PROBLEM TO SOLVE
Look below for the line holding "s.job := rfl" and the line holding "s.musters := rfl". Transcribe exactly those lines and all lines between them, nothing more.
::: INPUT MATERIAL
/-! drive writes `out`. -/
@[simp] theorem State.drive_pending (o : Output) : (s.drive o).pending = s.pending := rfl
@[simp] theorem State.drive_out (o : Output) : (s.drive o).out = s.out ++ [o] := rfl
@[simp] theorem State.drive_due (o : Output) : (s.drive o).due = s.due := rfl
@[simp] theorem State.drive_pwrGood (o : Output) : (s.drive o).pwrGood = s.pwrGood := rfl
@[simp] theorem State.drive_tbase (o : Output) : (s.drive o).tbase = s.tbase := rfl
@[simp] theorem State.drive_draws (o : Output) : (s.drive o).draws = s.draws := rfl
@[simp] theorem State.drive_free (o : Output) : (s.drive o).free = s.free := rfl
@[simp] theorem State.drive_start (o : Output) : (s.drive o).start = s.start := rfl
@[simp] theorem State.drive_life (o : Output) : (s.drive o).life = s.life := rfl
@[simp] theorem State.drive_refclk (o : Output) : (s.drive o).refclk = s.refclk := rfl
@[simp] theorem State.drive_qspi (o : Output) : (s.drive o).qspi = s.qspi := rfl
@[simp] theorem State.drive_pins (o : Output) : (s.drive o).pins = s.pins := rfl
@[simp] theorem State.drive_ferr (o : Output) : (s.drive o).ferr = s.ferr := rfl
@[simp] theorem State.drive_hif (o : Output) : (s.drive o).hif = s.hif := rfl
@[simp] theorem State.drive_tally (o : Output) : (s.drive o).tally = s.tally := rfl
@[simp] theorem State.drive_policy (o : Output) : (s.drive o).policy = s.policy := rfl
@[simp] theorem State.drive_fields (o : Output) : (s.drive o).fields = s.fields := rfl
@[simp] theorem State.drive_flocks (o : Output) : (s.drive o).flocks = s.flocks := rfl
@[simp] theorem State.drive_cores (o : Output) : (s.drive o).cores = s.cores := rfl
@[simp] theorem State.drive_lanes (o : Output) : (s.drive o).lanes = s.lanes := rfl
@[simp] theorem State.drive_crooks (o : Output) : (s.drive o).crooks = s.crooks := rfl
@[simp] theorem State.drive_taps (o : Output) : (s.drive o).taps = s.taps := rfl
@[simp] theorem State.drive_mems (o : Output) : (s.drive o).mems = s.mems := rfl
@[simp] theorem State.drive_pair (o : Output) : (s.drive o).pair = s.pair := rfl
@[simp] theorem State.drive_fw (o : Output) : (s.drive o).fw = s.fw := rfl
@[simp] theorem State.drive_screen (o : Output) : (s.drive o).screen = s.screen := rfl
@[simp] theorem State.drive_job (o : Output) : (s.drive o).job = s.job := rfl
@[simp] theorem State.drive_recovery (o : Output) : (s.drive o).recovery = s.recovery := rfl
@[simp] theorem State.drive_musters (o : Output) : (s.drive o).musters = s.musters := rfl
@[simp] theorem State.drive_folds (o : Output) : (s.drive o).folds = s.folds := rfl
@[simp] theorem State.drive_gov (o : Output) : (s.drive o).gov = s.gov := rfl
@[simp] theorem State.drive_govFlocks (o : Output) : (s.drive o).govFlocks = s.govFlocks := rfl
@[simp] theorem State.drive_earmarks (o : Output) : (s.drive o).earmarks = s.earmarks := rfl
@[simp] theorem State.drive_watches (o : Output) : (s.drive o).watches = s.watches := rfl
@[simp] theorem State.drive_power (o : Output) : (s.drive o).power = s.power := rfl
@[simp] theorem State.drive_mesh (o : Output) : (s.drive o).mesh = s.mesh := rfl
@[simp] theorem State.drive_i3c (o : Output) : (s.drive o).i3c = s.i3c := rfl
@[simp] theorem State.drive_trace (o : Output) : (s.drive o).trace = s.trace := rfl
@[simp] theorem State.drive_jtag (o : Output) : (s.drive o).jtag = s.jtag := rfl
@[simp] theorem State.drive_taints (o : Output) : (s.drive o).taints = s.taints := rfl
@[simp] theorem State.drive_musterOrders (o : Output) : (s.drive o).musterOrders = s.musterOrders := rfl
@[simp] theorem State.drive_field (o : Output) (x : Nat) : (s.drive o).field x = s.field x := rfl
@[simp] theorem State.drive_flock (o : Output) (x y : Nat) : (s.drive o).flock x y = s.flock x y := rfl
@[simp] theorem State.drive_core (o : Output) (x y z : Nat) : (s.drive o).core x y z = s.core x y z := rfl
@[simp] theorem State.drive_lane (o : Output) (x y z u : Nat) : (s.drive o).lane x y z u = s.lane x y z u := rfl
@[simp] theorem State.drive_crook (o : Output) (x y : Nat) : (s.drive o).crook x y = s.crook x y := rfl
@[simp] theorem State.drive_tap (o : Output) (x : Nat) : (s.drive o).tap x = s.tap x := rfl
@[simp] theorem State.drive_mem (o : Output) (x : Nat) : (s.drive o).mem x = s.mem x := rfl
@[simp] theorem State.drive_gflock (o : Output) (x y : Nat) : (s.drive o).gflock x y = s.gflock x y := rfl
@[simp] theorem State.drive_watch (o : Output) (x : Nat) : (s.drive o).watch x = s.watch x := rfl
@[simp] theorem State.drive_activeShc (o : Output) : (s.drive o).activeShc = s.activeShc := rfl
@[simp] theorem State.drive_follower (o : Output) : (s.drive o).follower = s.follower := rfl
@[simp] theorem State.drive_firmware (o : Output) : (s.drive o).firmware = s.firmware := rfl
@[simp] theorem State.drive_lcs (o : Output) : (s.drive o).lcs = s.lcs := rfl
::::::
FINISHED TASK
@[simp] theorem State.drive_job (o : Output) : (s.drive o).job = s.job := rfl
@[simp] theorem State.drive_recovery (o : Output) : (s.drive o).recovery = s.recovery := rfl
@[simp] theorem State.drive_musters (o : Output) : (s.drive o).musters = s.musters := rfl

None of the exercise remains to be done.